C’était un dimanche de juin, tard dans la soirée. L’averse, brève en cette fin de saison des pluies, avait cessé. Les toits s’égouttaient en notes éparses, une mélodie rassurante. Soudain, des coups de feu ont retenti dans l’obscurité, puis des cris : «Au voleur !» A chaque fois, les cœurs sursautent, mais la partition reste familière, ces derniers mois, à Goma, la capitale provinciale du Nord-Kivu.
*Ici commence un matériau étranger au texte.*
/-- A level of the walk: the table at `t` indexed by `i`; a non-leaf entry is V with every reserved bit zero (R159). -/
def walkNext (m : Memory) (t i : Nat) : Option Nat :=
  let w := readWord m (t + 8 * i)
  if w.getLsbD 0 && fieldOf w 52 12 == 0 && fieldOf w 1 11 == 0 then some (fieldOf w 12 40 * 4096) else none

/-- The leaf of a page of a paged range, or none under an invalid non-leaf entry (R159). -/
def walk (m : Memory) (pbase page : Nat) : Option Word :=
  ((walkNext m pbase (page / 2 ^ 27 % 512)).bind fun t2 =>
    (walkNext m t2 (page / 2 ^ 18 % 512)).bind fun t1 => walkNext m t1 (page / 2 ^ 9 % 512)).map
    fun t0 => readWord m (t0 + 8 * (page % 512))

/-- Where a walk reads, level by level, as far as it gets. -/
def walkReads (m : Memory) (pbase page : Nat) : List Nat :=
  let i3 := pbase + 8 * (page / 2 ^ 27 % 512)
  i3 :: match walkNext m pbase (page / 2 ^ 27 % 512) with
    | none => []
    | some t2 => (t2 + 8 * (page / 2 ^ 18 % 512)) :: match walkNext m t2 (page / 2 ^ 18 % 512) with
      | none => []
      | some t1 => (t1 + 8 * (page / 2 ^ 9 % 512)) :: match walkNext m t1 (page / 2 ^ 9 % 512) with
        | none => []
        | some t0 => [t0 + 8 * (page % 512)]

/-- Leaf fields (R159). -/
def leafState (w : Word) : Nat := fieldOf w 3 2
def leafConfig (w : Word) : Nat := fieldOf w 48 16
def leafKsel (w : Word) : Nat := fieldOf w 9 3
def leafSync (w : Word) : Bool := w.getLsbD 8

/-- The permissions that an access needs, whether it writes memory, and whether it needs a synchronised range (R160). -/
structure Need where
  rd : Bool := false
  w : Bool := false
  b : Bool := false
  writes : Bool := false
  sync : Nat := 0
deriving DecidableEq, Repr, Inhabited

def AccOp.need : AccOp → Need
  | .ld | .pref | .tstage | .piece _ | .copy | .copyt => { rd := true }
  | .st | .snew | .sfree => { w := true, writes := true }
  | .lde => { rd := true, sync := 0x53 }
  | .stf | .clrf => { w := true, writes := true, sync := 0x53 }
  | .atom _ => { rd := true, w := true, writes := true }
  | .spin => { rd := true, writes := true }
  | .splice => { w := true, writes := true }
  | .sunpin | .fence | .fencea => {}

/-- What the translation of a page, or of an access, comes to. `uncorrectable` is a line that fails its check (R357); `down` and `wait` are host memory
behind a link that is DOWN, or not up (R193). -/
inductive XRes where
  | ok (x : Xlat)
  | prot (code : Nat)
  | config (leaf : Nat)
  | absent (kind : Nat)
  | migrating
  | miss (leaf : Bool)
  | uncorrectable
  | down
  | wait
deriving DecidableEq, Repr, Inhabited

/-- The checks of R160 on a leaf, in their order. -/
def checkLeaf (ident : Nat) (n : Need) (r : Range) (page : Nat) (w : Word) : XRes :=
  if leafState w = 0 ∨ leafState w = 3 then .absent 0
  else if leafState w = 2 ∧ n.writes then .migrating
  else if (n.rd && !w.getLsbD 5) || (n.w && !w.getLsbD 6) || (n.b && !w.getLsbD 7) then .prot 0x51
  else if leafConfig w ≠ 0 ∧ leafConfig w ≠ ident then .config (leafConfig w)
  else if n.sync ≠ 0 ∧ !leafSync w then .prot n.sync
  else .ok { page := page, pa := if r.paged then fieldOf w 12 36 * 65536 else r.pbase + (page - r.vbase) * 65536, ksel := leafKsel w,
             common := r.common, sync := leafSync w, config := leafConfig w }

/-- The ranges of a port's range cache that cover a page for a colour. -/
def PortT.hits (p : PortT) (x colour page : Nat) : List Range :=
  (p.ranges.filter fun e => e.1 == x && e.2.1 == (if e.2.2.common then 4096 else colour) && e.2.2.vbase ≤ page && page ≤ e.2.2.vlast).map
    fun e => e.2.2

/-- Translation of one page through the port's caches (R160, R161). `twice` says that two ranges of the tables hold the page: the caches, which may
hold one of them only, do not change what it translates to (log entry 75, DEDUCED). -/
def xlatePage (p : PortT) (twice : Bool) (x colour ident : Nat) (n : Need) (page : Nat) : XRes :=
  match p.hits x colour page with
  | [] => .miss false
  | [r] =>
    if twice then .prot 0x52
    else if r.paged then
      match p.leaves.find? fun e => e.1 == x && e.2.1 == (if r.common then 4096 else colour) && e.2.2.1 == page with
      | some e => checkLeaf ident n r page e.2.2.2
      | none => .miss true
    else checkLeaf ident n r page r.attr
  | _ => .prot 0x52

/-- The ranges of the colour's table and of the common table that hold a page. -/
def rangesOf (y : Sys) (m : Memory) (x colour page : Nat) : List Range := rangesFor y m x colour page ++ rangesFor y m x 4096 page

/-- Translation of one page from the tables themselves, as home slices and engines need it. -/
def xlateNow (y : Sys) (m : Memory) (x colour ident : Nat) (n : Need) (page : Nat) : XRes :=
  if staleRanges y x colour || staleRanges y x 4096 then .uncorrectable
  else match rangesOf y m x colour page with
  | [] => .prot 0x50
  | [r] =>
    if r.paged then
      if (walkReads m r.pbase page).any (staleTable y x) then .uncorrectable
      else match walk m r.pbase page with
      | some w => checkLeaf ident n r page w
      | none => .absent 1
    else checkLeaf ident n r page r.attr
  | _ => .prot 0x52

/-- The translation of a page, from the tables, if it is mapped, whatever CONFIG it holds. -/
def locate (y : Sys) (m : Memory) (x colour page : Nat) : Option Xlat :=
  let ident := match xlateNow y m x colour 0 {} page with
    | .config leaf => leaf
    | _ => 0
  match xlateNow y m x colour ident {} page with
  | .ok t => some t
  | _ => none

/-- The physical address of a virtual one, from the tables, if it is mapped, whatever CONFIG its page holds. -/
def resolve (y : Sys) (m : Memory) (x colour va : Nat) : Option Nat := (locate y m x colour (va / 65536)).map fun t => t.pa + va % 65536

/-- The frame that the tables give a page of a version area, whatever its STATE: the home slice reads and writes its slots and is not withheld
(R147, R153; the manual names no withholding there). -/
def frameOf (y : Sys) (m : Memory) (x colour page : Nat) : Option Xlat :=
  let at_ (r : Range) (w : Word) : Xlat :=
    { page := page, pa := if r.paged then fieldOf w 12 36 * 65536 else r.pbase + (page - r.vbase) * 65536, ksel := leafKsel w, common := r.common,
      sync := leafSync w, config := leafConfig w }
  match rangesFor y m x colour page ++ rangesFor y m x 4096 page with
  | [r] => if r.paged then (walk m r.pbase page).map (at_ r) else some (at_ r r.attr)
  | _ => none

/-- The pages that a byte range touches, ascending, each with its first byte (R160). -/
def pagesOf (va n : Nat) : List (Nat × Nat) :=
  (List.range ((va % 65536 + n + 65535) / 65536)).map fun k =>
    let p := (va / 65536 + k) % 2 ^ 36
    (p, if k = 0 then va else p * 65536)

/-- The pages of a splice record with `n` inserted pieces (R153, R160). -/
def recordSpans (a : Access) (n : Nat) : List (Nat × Nat × Need) :=
  (pagesOf (fieldOf a.b 0 52) (64 + 16 * n)).map fun p => (p.1, p.2, { w := true, writes := true, sync := 0x45 })

/-! ### The recently used order of the caches (R161) -/

/-- An entry moved or put at the front, the list kept to `cap`. -/
def touch {α : Type} [DecidableEq α] (cap : Nat) (e : α) (l : List α) : List α := (e :: l.filter (· != e)).take cap

/-- Every page of the spans (range, need), in order, until one does not translate: the translations made, and what stopped. -/
def xlateAll (p : PortT) (twice : Nat → Bool) (x colour ident : Nat) : List (Nat × Nat × Need) → List Xlat → List Xlat × Option (Nat × XRes)
  | [], acc => (acc, none)
  | (page, b, n) :: t, acc =>
    match xlatePage p (twice page) x colour ident n page with
    | .ok v => xlateAll p twice x colour ident t (if acc.contains v then acc else acc ++ [v])
    | r => (acc, some (b, r))

/-! ### Issue (R306, R190, R397) -/

/-- The banks that a scratch access touches (R173). -/
def Access.scrBanks (a : Access) : List Nat :=
  (a.segs.flatMap fun g => [g.1 / 65536 % 16, (g.1 + (g.2.1 - 1)) / 65536 % 16]).eraseDups

/-- The cycle in which a port issues next, and the flight of its requests: `k` requests, one per cycle, from `now + lead` on. -/
def portIssue (y : Sys) (c r lead k : Nat) : Nat × Sys :=
  let p := y.portT c r
  let t := max (y.now + lead) p.nextIssue
  (t, y.setPortT c r { p with nextIssue := t + k })

/-- The slice interface that carries a unit's traffic (R14, R184): interface 0 that of the port tiles and the park channels; 1 to 7 the copy engine's, by
transfer slot, and TSTAGE's, by tile slot (log entry 13); a block fetch goes through the interface that serves the column of each PE. -/
inductive Traffic where
  | port | fetch (col : Nat) | copy (slot : Nat) | tstage (slot : Nat)
deriving DecidableEq, Repr, Inhabited

def Traffic.interface : Traffic → Nat
  | .port => 0
  | .fetch col => col / 2
  | .copy k => 1 + k % 7
  | .tstage q => 1 + q % 7

/-- Requests of one slice interface to one home slice arrive in the order sent (R14, R15, R184, R190): none earlier than what is on its way from interface
`m` of the cluster to the slice. -/
def wayDue (f : Fly) (c m slice due : Nat) : Nat :=
  if m = 0 then pathDue f c slice due
  else (f.agenda.filter fun w => match w.act with
    | .ev .tstageFillComplete e => e.clu == c && e.reg == m && (f.acc e.id).any fun a => (List.range a.lines.length).any fun p => a.slice p == slice
    | _ => false).foldl (fun d w => max d w.due) due

/-- The requests of a translated access, one per line, from cycle `t` (R190: performed 10 cycles after it is handed over). -/
def sendParts (t : Nat) (id : Nat) (a : Access) (f : Fly) : Fly :=
  (List.range a.lines.length).foldl (fun f p =>
    let (d, f) := f.draw
    let due := pathDue f a.clu (a.slice p) (t + p + 10 + d)
    f.event due .accessPerform { clu := a.clu, reg := a.reg, col := a.slice p, id := id, part := p }) f

/-- When a scratch access arrives at its bank: not before an access of its thread that is on its way to the same bank (R335), which arrives by the port of
another region in another cycle. -/
def bankDue (f : Fly) (a : Access) (due : Nat) : Nat :=
  f.agenda.foldl (fun d w => match w.act with
    | .ev .scratchPerform e =>
      match f.acc e.id with
      | some b => if b.clu = a.clu ∧ b.frm = a.frm ∧ b.scrBanks.any (a.scrBanks.contains ·) then max d (if b.reg = a.reg then w.due else w.due + 1) else d
      | none => d
    | _ => d) due

/-- A translated access is issued: `lead` cycles from now at the earliest. Scratch accesses go to the bank (R397); PREF asks each line's home
slice to fetch it (R310); fences perform as they issue (R384). -/
def issueAccess (s : State) (id : Nat) (a : Access) (lead : Nat) : State :=
  -- the reads of a tile go through other slice interfaces (R184): TSTAGE is one command at the port
  let k := if a.op = .tstage then 1 else max 1 a.lines.length
  -- a command goes to the copy engine, not to a slice
  let (t, y) := if a.op = .copy ∨ a.op = .copyt then (s.sys.now + lead, s.sys) else portIssue s.sys a.clu a.reg lead k
  let f := s.fly.setAcc id { a with st := .issued }
  match a.op with
  | .fence | .fencea =>
    { s with sys := y, fly := f.event t .accessRetire { clu := a.clu, reg := a.reg, id := id } }
  | .pref =>
    -- it answers its LSID as it issues; the access is kept until its lines are there
    let f := f.event t .accessRetire { clu := a.clu, reg := a.reg, id := id, part := 1 }
    { s with sys := y, fly := if a.lines.isEmpty then f.event (t + 8) .accessRetire { clu := a.clu, reg := a.reg, id := id } else sendParts t id a f }
  | .splice =>
    let (d, f) := f.draw
    let e : Ev := { clu := a.clu, reg := a.reg, col := a.slice 0, id := id }
    { s with sys := y, fly := f.event (pathDue f a.clu (a.slice 0) (t + 10 + d)) .splicePerform e }
  | .copy | .copyt =>
    { s with sys := y, fly := f.event t .transferStart { clu := a.clu, reg := (Traffic.copy a.x).interface, id := id, part := a.x } }
  | .tstage =>
    let m := (Traffic.tstage a.x).interface
    let due := (List.range a.lines.length).foldl (fun d p => wayDue s.fly a.clu m (a.slice p) d) (t + 24 + a.y / 64)
    { s with sys := y, fly := f.event due .tstageFillComplete { clu := a.clu, reg := m, id := id } }
  | _ =>
    if a.scr then
      let lost := a.released && !a.scrBanks.all fun b => (s.sys.bank a.clu b).mode == .scratch
      if lost then
        -- a bank that is SCRATCH no longer (R172): the store is acknowledged unperformed, the trap taken at the next block entry
        let s := { s with sys := y, fly := f.event t .accessRetire { clu := a.clu, reg := a.reg, id := id } }
        if (s.sys.thr a.clu a.frm).serial = a.owner then deferTrap s a.clu a.frm (some a.ser) (misuse 1 0x61 a.index) else s
      else
        let t := bankDue f a (t + 3)
        let f := (List.range k).foldl (fun f p => f.event (t + p) .scratchPerform { clu := a.clu, reg := a.reg, id := id, part := p }) f
        { s with sys := y, fly := f }
    else { s with sys := y, fly := sendParts t id a f }

/-- A fence performs in the cycle in which what it waits for is acknowledged (R384); the port takes up any other access in the next cycle. -/
def AccOp.turn : AccOp → Nat
  | .fence | .fencea => 0
  | _ => 1

/-- Accesses of a thread that may now go on: a released one that is translated is issued, one that performs before commit is translated at its
turn (R304). One pass in program order suffices, since an access waits only for earlier ones. -/
def advance (s : State) (c k : Nat) : State :=
  (threadAccs s.fly c k).foldl (fun s e =>
    match s.fly.acc e.1 with
    | none => s
    | some a =>
      if a.st == .atPort && mayIssue s.sys s.fly e.1 a then
        if a.released then (if a.committed then issueAccess s e.1 a 1 else s)
        else
          let t : Ev := { clu := c, reg := a.reg, id := e.1, part := if a.scr then 1 else 0 }
          { s with fly := (s.fly.setAcc e.1 { a with st := .buffered }).event (s.sys.now + a.op.turn) .translate t }
      else s) s

end Machine
end Sys2Proof
end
Ce soir-là, Jean Rubenga, 25 ans, est de veille dans une propriété du quartier Himbi, au bord du lac Kivu. Chanteur, musicien, le jeune homme travaille aussi comme gardien, il compte sur ce maigre salaire pour subvenir à ses besoins et poursuivre sa passion. Il s’approche de la porte qui donne sur la rue, hausse la voix pour dissuader les présumés cambrioleurs. Un tir claque. La balle perce un des panneaux de tôle qui forment le mur d’enceinte. Elle atteint Jean à l’abdomen. Il saigne, perd connaissance. Des voisins le transportent à l’hôpital, des médecins tentent d’opérer, mais il est déjà trop tard. Il est déclaré mort peu après son arrivée.
Originaire de la ville de Saké, à une vingtaine de kilomètres à l’ouest de Goma, Jean avait, comme des milliers d’autres, été poussé ici par la guerre. Il était connu au sein de la petite communauté de jeunes artistes et poètes de la ville. «Trois semaines sous terre. Que tu ne dis plus un mot. Trois semaines loin de la peur. Moi, dans le silence et les remords», écrit l’un d’eux dans un hommage sur les réseaux sociaux.
«Libération» ou «occupation»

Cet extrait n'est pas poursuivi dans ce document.